**Data for analysis**
-- ==== Sys2Proof/Tests/Slice0.lean ====
section
/-! SUPPORT. Tests against 95_test_vectors.md, and a witness for the hypotheses of each obligation. -/

namespace Sys2Proof.Tests

open Sys2Proof.Machine Sys2Proof.Spec

/-! ## WellFormed: an operand that leaves its field is refused (R243, R263 no. 3) -/

theorem test_wellFormed_register_7F : (Instr.register 0x7F ⟨1⟩).wellFormed = true := by decide
theorem test_wellFormed_refuses_register_80 : (Instr.register 0x80 ⟨1⟩).wellFormed = false := by
  decide

/-! ## Decoding: words written out from R84 to R93, as 95_test_vectors.md L2.1 lists them -/

theorem test_decode_overflow_labels :
    decode 0x0000 ⟨0⟩ = some .ovfWaitStart ∧ decode 0x0100 ⟨0⟩ = some .ovfAddr ∧
    decode 0x0200 ⟨0⟩ = some .ovfPrepSend ∧ decode 0x0300 ⟨0⟩ = some .ovfSend ∧
    decode 0x0400 ⟨0⟩ = some .ovfRecvAck ∧ decode 0x0500 ⟨0⟩ = some .ovfPrepRecv ∧
    decode 0x0600 ⟨0⟩ = some .ovfRecv ∧ decode 0x0700 ⟨0⟩ = some .ovfRecvProc ∧
    decode 0x0800 ⟨0⟩ = some (.ovfStop .waitStart) ∧ decode 0x0E00 ⟨0⟩ = some (.ovfStop .recv) ∧
    decode 0x0F00 ⟨0⟩ = some (.ovfStop .recvProc) := by decide

theorem test_decode_events :
    decode 0x1000 ⟨0⟩ = some .startH ∧ decode 0x2200 ⟨0⟩ = some .gresumePrepSend ∧
    decode 0x2500 ⟨0⟩ = some .gresumePrepRecv ∧ decode 0x3000 ⟨0⟩ = some (.bit false) ∧
    decode 0x3001 ⟨0⟩ = some (.bit true) ∧ decode 0x4000 ⟨0⟩ = some .bstart ∧
    decode 0x5000 ⟨0⟩ = some .bstop ∧ decode 0x6000 ⟨0⟩ = some .tick := by decide

theorem test_decode_startup_and_calls :
    decode 0x8000 ⟨0⟩ = some .init ∧ decode 0x9050 ⟨3⟩ = some (.register 0x50 ⟨3⟩) ∧
    decode 0x907F ⟨3⟩ = some (.register 0x7F ⟨3⟩) ∧ decode 0xA021 ⟨0⟩ = some (.lookup 0x21) ∧
    decode 0xB000 ⟨0⟩ = some (.txcall false) ∧ decode 0xB001 ⟨0⟩ = some (.txcall true) ∧
    decode 0xC1FF ⟨0⟩ = some (.rxcall true 0xFF) ∧
    decode 0xC001 ⟨0⟩ = some (.rxcall false 0x01) := by decide

theorem test_decode_primitives :
    decode 0xD000 ⟨0⟩ = some .lpRelSda ∧ decode 0xD1A5 ⟨0⟩ = some (.lpDrive 0xA5) ∧
    decode 0xD201 ⟨0⟩ = some .lpArm1 ∧ decode 0xD208 ⟨0⟩ = some .lpArm8 ∧
    decode 0xD300 ⟨0⟩ = some .lpArmStart ∧ decode 0xD400 ⟨0⟩ = some .lpAckStart ∧
    decode 0xD500 ⟨0⟩ = some .lpClrStop ∧ decode 0xE000 ⟨0⟩ = some .gPrep ∧
    decode 0xE100 ⟨0⟩ = some .gWait := by decide

theorem test_decode_names_the_reserved_words :
    [0x0001, 0x0801, 0x1001, 0x3002, 0x8001, 0x9080, 0xB002, 0xC201].map reservedName =
      List.replicate 8 .reservedBits ∧
    [0x2300, 0x7000, 0xD203, 0xD600, 0xE200, 0xF000, 0xFFFF].map reservedName =
      [.resumeState, .reservedClass, .armCount, .lineSub, .guardSub, .reservedClass,
       .reservedClass] ∧
    ([0x0001, 0x0801, 0x1001, 0x2300, 0x3002, 0x7000, 0x8001, 0x9080, 0xB002, 0xC201, 0xD203,
      0xD600, 0xE200, 0xF000, 0xFFFF].all fun w => decide (decode w ⟨0⟩ = none)) = true := by decide

/-- The table's rows do not overlap (95_test_vectors.md L2.1). -/
theorem test_rows_do_not_overlap : opRows.Pairwise fun r q => r.overlaps q = false := by decide

theorem test_address_bytes :
    [0xA1, 0xA0, 0x42, 0x66, 0x00, 0xFF].map (fun b => (addrOf b, rwOf b)) =
      [(0x50, true), (0x50, false), (0x21, false), (0x33, false), (0x00, false), (0x7F, true)] := by
  decide

/-! ## One step, from the pre-states of 95_test_vectors.md section 0 -/

/-- After INIT, slot 0 holding 0x50 and device 1; the answers of device 1. -/
def live (answers : List Config.Answer) : State :=
  { State.reset with
    engLive := true, registry := [⟨0x50, ⟨1⟩⟩], answers := answers.map fun a => (⟨1⟩, a) }

/-- An overflow pending in state `e`, slot 0 active, the shift register at `u`. -/
def pending (e : EngState) (u : Byte) (answers : List Config.Answer := []) : State :=
  { live answers with
    engState := e, activeValid := true, armed := true, ovfFlag := true, usr := u }

/-- The same state with the guard of section L2.3 present. -/
def guardOn (s : State) : State := { s with cfg := { s.cfg with guardPresent := true } }

/-- The operation gives a next state, of which `p` holds. -/
def gives (i : Instr) (s : State) (p : State → Bool) : Bool :=
  match exec i s with
  | .next t => p t
  | _ => false

/-- The packed views of the next state are these. -/
def views (i : Instr) (s : State) (engw pstat : BitVec 16) : Bool :=
  gives i s fun t => decide (t.engw = engw ∧ t.pstat = pstat)

theorem test_VSM3_stop_mid_receive :
    views (.ovfStop .recv) { pending .recv 0x5A with stopFlag := true } 0x0080 0x0000 = true := by
  decide
theorem test_VSM4_stop_after_address :
    views (.ovfStop .addr) { pending .addr 0xA1 with stopFlag := true } 0x0080 0x0000 = true := by
  decide
theorem test_VSM19_overflow_in_waitStart :
    gives .ovfWaitStart { live [] with armed := true, ovfFlag := true }
      (fun t => decide (t.fault = some (.ovfInWaitStart, 0x0000) ∧ t.engw = 0x0080 ∧
        t.pstat = 0x0A00)) = true := by decide
theorem test_VSM5_read_address_is_acked :
    views .ovfAddr (pending .addr 0xA1) 0x009A 0x0301 = true := by decide
theorem test_VSM7_unknown_address_is_not_acked :
    views .ovfAddr (pending .addr 0x66) 0x0080 0x0000 = true := by decide
theorem test_VSM10_first_byte_is_fetched :
    gives .ovfPrepSend
      { pending .prepSend 0x00 [.reply 0x11 false] with first := true, sdaOe := true }
      (fun t => decide (t.calls = [.tx 0 true 0x11] ∧ t.usr = 0x11 ∧ t.engw = 0x0093 ∧
        t.pstat = 0x0308)) = true := by decide
theorem test_VSM11_guard_holds_the_invocation :
    gives .ovfPrepSend
      (guardOn { pending .prepSend 0x00 [.reply 0x11 false] with
        first := true, sdaOe := true, gcnt := 9, gflag := true })
      (fun t => decide (t.gcnt = 2 ∧ t.gflag = false ∧ t.calls = [] ∧ t.engw = 0x00BA ∧
        t.pstat = 0x0B00)) = true := by decide
theorem test_VSM12_data_line_is_released :
    views .ovfSend { pending .send 0x11 with sdaOe := true } 0x0094 0x0201 = true := by decide
theorem test_VSM13_ack_requests_the_next_byte :
    gives .ovfRecvAck (pending .recvAck 0x22 [.reply 0x33 false])
      (fun t => decide (t.calls = [.tx 0 false 0x33] ∧ t.engw = 0x0093 ∧ t.pstat = 0x0308)) =
      true := by decide
theorem test_VSM14_nack_ends_the_transaction :
    gives .ovfRecvAck (pending .recvAck 0x67 [.reply 0x33 false])
      (fun t => decide (t.calls = [] ∧ t.engw = 0x0080 ∧ t.pstat = 0x0000)) = true := by decide
theorem test_VSM15_armed_for_the_next_byte :
    views .ovfPrepRecv { pending .prepRecv 0x00 with first := true, sdaOe := true } 0x009E 0x0208 =
      true := by decide
theorem test_VSM16_byte_is_stashed :
    views .ovfRecv { pending .recv 0x01 with first := true } 0x019F 0x0301 = true := by decide
theorem test_VSM17_device_continues :
    gives .ovfRecvProc
      { pending .recvProc 0x00 [.reply 0 true] with first := true, sdaOe := true, rxbuf := 0x01 }
      (fun t => decide (t.calls = [.rx 0 true 0x01 true] ∧ t.engw = 0x0196 ∧ t.pstat = 0x0208)) =
      true := by decide
theorem test_VSM18_device_stops :
    gives .ovfRecvProc { pending .recvProc 0x00 [.reply 0 false] with sdaOe := true, rxbuf := 0x02 }
      (fun t => decide (t.calls = [.rx 0 false 0x02 false] ∧ t.engw = 0x0291 ∧
        t.pstat = 0x0208)) = true := by decide
theorem test_VSM1_start_from_waitStart :
    views .startH { live [] with startFlag := true, stopFlag := true, usr := 0x5C } 0x0081 0x0208 =
      true := by decide
theorem test_VSM2_start_mid_send :
    views .startH
      { live [] with
        engState := .send, activeValid := true, usr := 0xF0, sdaOe := true, armed := true,
        cntLeft := 5, startFlag := true } 0x0091 0x0208 = true := by decide
/-- The end of the hold of V-SM11, after its three ticks. -/
theorem test_VSM11_resume_fetches_the_byte :
    gives .gresumePrepSend
      (guardOn { pending .prepSend 0x00 [.reply 0x11 false] with
        first := true, sdaOe := true, hph := .gwait, gcnt := 5, gflag := true })
      (fun t => decide (t.calls = [.tx 0 true 0x11] ∧ t.gcnt = 5 ∧ t.engw = 0x0093 ∧
        t.pstat = 0x0308)) = true := by decide
/-- The example of R134. -/
theorem test_R134_resume_arms_for_a_byte :
    gives .gresumePrepRecv
      (guardOn { pending .prepRecv 0x00 with hph := .gwait, gflag := true })
      (fun t => decide (t.engState = .recv ∧ t.hph = .idle ∧ t.pstat = 0x0208)) = true := by decide
theorem test_VB1_slave_drives_the_bit :
    gives (.bit true)
      { live [] with
        engState := .send, activeValid := true, usr := 0x11, sdaOe := true, armed := true,
        cntLeft := 8 }
      (fun t => decide (t.trace = [.bit true false false true] ∧ t.usr = 0x22 ∧
        t.pstat = 0x0307)) = true := by decide
theorem test_VB3_last_bit_overflows :
    gives (.bit true)
      { live [] with
        engState := .recv, activeValid := true, usr := 0x12, armed := true, cntLeft := 1 }
      (fun t => decide (t.usr = 0x25 ∧ t.pstat = 0x0A00)) = true := by decide
theorem test_VB5_start_is_flagged :
    gives .bstart (live []) (fun t => decide (t.trace = [.start] ∧ t.pstat = 0x1000)) = true := by
  decide
theorem test_VB7_no_start_while_the_slave_drives_low :
    (match exec .bstart
        { live [] with
          engState := .send, usr := 0x07, sdaOe := true, armed := true, cntLeft := 5 } with
      | .refused r => decide (r = .notEnabled 0x4000)
      | _ => false) = true := by decide
theorem test_VB9_stop_is_flagged :
    gives .bstop
      { live [] with
        engState := .recv, activeValid := true, armed := true, cntLeft := 5, usr := 0x05 }
      (fun t => decide (t.trace = [.stop] ∧ t.engState = .recv ∧ t.pstat = 0x0605)) = true := by
  decide
theorem test_VG2_tick_reaches_the_top :
    gives .tick (guardOn { live [] with gcnt := 4 }) (fun t => decide (t.gcnt = 5 ∧ t.gflag = true)) =
      true := by decide
theorem test_VG4_tick_wraps :
    gives .tick (guardOn { live [] with gcnt := 15, gflag := true })
      (fun t => decide (t.gcnt = 0 ∧ t.gflag = true)) = true := by decide
theorem test_VI2_second_init_is_refused :
    gives .init (live []) (fun t => decide (t = { live [] with
      refused := some (.initTwice, some 0x8000) })) = true := by decide
/-- V-I1; the bits of CNT_LEFT are "any". -/
theorem test_VI1_init :
    gives .init { State.reset with registry := [⟨0x50, ⟨1⟩⟩] }
      (fun t => decide (t.engw = 0x0080 ∧ t.armed = false ∧ t.sdaOe = false ∧ t.startFlag = false ∧
        t.stopFlag = false ∧ t.ovfFlag = false ∧ t.regCount = 1)) = true := by decide
theorem test_VR3_duplicate_is_recorded :
    gives (.register 0x50 ⟨2⟩) { State.reset with registry := [⟨0x50, ⟨1⟩⟩] }
      (fun t => decide (t.regCount = 2 ∧ t.regDup = true ∧ t.lookup 0x50 = some 0)) = true := by
  decide
theorem test_VR5_wide_address_is_refused :
    gives (.register 0x80 ⟨2⟩) State.reset
      (fun t => decide (t = { State.reset with refused := some (.addrWidth, none) })) = true := by
  decide
theorem test_VR6_lookup :
    [0x21, 0x22].map
      ({ live [] with registry := [⟨0x50, ⟨1⟩⟩, ⟨0x21, ⟨2⟩⟩] } : State).lookup = [some 1, none] := by
  decide
theorem test_R241_transmit_call :
    gives (.txcall true) (pending .prepSend 0x00 [.reply 0x11 false])
      (fun t => decide (t.calls = [.tx 0 true 0x11] ∧ t.result = .byte 0x11)) = true := by decide
theorem test_R242_receive_call :
    gives (.rxcall true 0x01) (pending .recvProc 0x00 [.reply 0 true])
      (fun t => decide (t.calls = [.rx 0 true 0x01 true] ∧ t.result = .more true)) = true := by decide
/-- The stall of R244: no entry in CALLS, and HPH = STALLED. -/
theorem test_R244_stalled_call :
    gives (.txcall true) (pending .prepSend 0x00 [.stall])
      (fun t => decide (t.hph = .stalled ∧ t.ovfFlag = true ∧ t.calls = [])) = true := by decide
theorem test_VLP1_release :
    gives .lpRelSda { pending .send 0x11 with sdaOe := true }
      (fun t => decide (t.sdaOe = false ∧ t.sOut = true)) = true := by decide
theorem test_VLP2_release_without_the_hold :
    gives .lpRelSda { live [] with sdaOe := true }
      (fun t => decide (t.fault = some (.spuriousLine, 0xD000) ∧ t.sdaOe = true)) = true := by decide
theorem test_VLP4_drive :
    gives (.lpDrive 0x80) (pending .send 0x11)
      (fun t => decide (t.usr = 0x80 ∧ t.sdaOe = true ∧ t.sOut = true)) = true := by decide
theorem test_VLP7_arm1 :
    gives .lpArm1 (pending .addr 0x00)
      (fun t => decide (t.cntLeft = 1 ∧ t.ovfFlag = false ∧ t.armed = true)) = true := by decide
theorem test_VLP6_arm8_under_the_start_hold :
    gives .lpArm8 { live [] with startFlag := true }
      (fun t => decide (t.cntLeft = 8 ∧ t.armed = true ∧ t.sclHeld = true)) = true := by decide
theorem test_VLP9_armStart :
    gives .lpArmStart { pending .send 0x11 with sdaOe := true, stopFlag := true }
      (fun t => decide (t.pstat = 0x0000)) = true := by decide
theorem test_VLP10_ackStart :
    gives .lpAckStart { live [] with startFlag := true } (fun t => decide (t.pstat = 0x0000)) = true := by
  decide
theorem test_VLP11_clrStop :
    gives .lpClrStop { live [] with stopFlag := true } (fun t => decide (t.pstat = 0x0000)) = true := by
  decide
theorem test_VG1_prepare :
    gives .gPrep (guardOn { live [] with gcnt := 9, gflag := true })
      (fun t => decide (t.gcnt = 2 ∧ t.gflag = false)) = true := by decide
theorem test_VG7_wait_holds :
    gives .gWait (guardOn { live [] with gcnt := 2 }) (fun t => decide (t.hph = .gwait)) = true := by
  decide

**How to complete this task**
In the listing above, find the line containing "decode 0xC1FF ⟨0⟩" and the line containing "def live (answers", then quote both, plus every line between them, exactly as written.

**Answer for the task**
    decode 0xC1FF ⟨0⟩ = some (.rxcall true 0xFF) ∧
    decode 0xC001 ⟨0⟩ = some (.rxcall false 0x01) := by decide

theorem test_decode_primitives :
    decode 0xD000 ⟨0⟩ = some .lpRelSda ∧ decode 0xD1A5 ⟨0⟩ = some (.lpDrive 0xA5) ∧
    decode 0xD201 ⟨0⟩ = some .lpArm1 ∧ decode 0xD208 ⟨0⟩ = some .lpArm8 ∧
    decode 0xD300 ⟨0⟩ = some .lpArmStart ∧ decode 0xD400 ⟨0⟩ = some .lpAckStart ∧
    decode 0xD500 ⟨0⟩ = some .lpClrStop ∧ decode 0xE000 ⟨0⟩ = some .gPrep ∧
    decode 0xE100 ⟨0⟩ = some .gWait := by decide

theorem test_decode_names_the_reserved_words :
    [0x0001, 0x0801, 0x1001, 0x3002, 0x8001, 0x9080, 0xB002, 0xC201].map reservedName =
      List.replicate 8 .reservedBits ∧
    [0x2300, 0x7000, 0xD203, 0xD600, 0xE200, 0xF000, 0xFFFF].map reservedName =
      [.resumeState, .reservedClass, .armCount, .lineSub, .guardSub, .reservedClass,
       .reservedClass] ∧
    ([0x0001, 0x0801, 0x1001, 0x2300, 0x3002, 0x7000, 0x8001, 0x9080, 0xB002, 0xC201, 0xD203,
      0xD600, 0xE200, 0xF000, 0xFFFF].all fun w => decide (decode w ⟨0⟩ = none)) = true := by decide

/-- The table's rows do not overlap (95_test_vectors.md L2.1). -/
theorem test_rows_do_not_overlap : opRows.Pairwise fun r q => r.overlaps q = false := by decide

theorem test_address_bytes :
    [0xA1, 0xA0, 0x42, 0x66, 0x00, 0xFF].map (fun b => (addrOf b, rwOf b)) =
      [(0x50, true), (0x50, false), (0x21, false), (0x33, false), (0x00, false), (0x7F, true)] := by
  decide

/-! ## One step, from the pre-states of 95_test_vectors.md section 0 -/

/-- After INIT, slot 0 holding 0x50 and device 1; the answers of device 1. -/
def live (answers : List Config.Answer) : State :=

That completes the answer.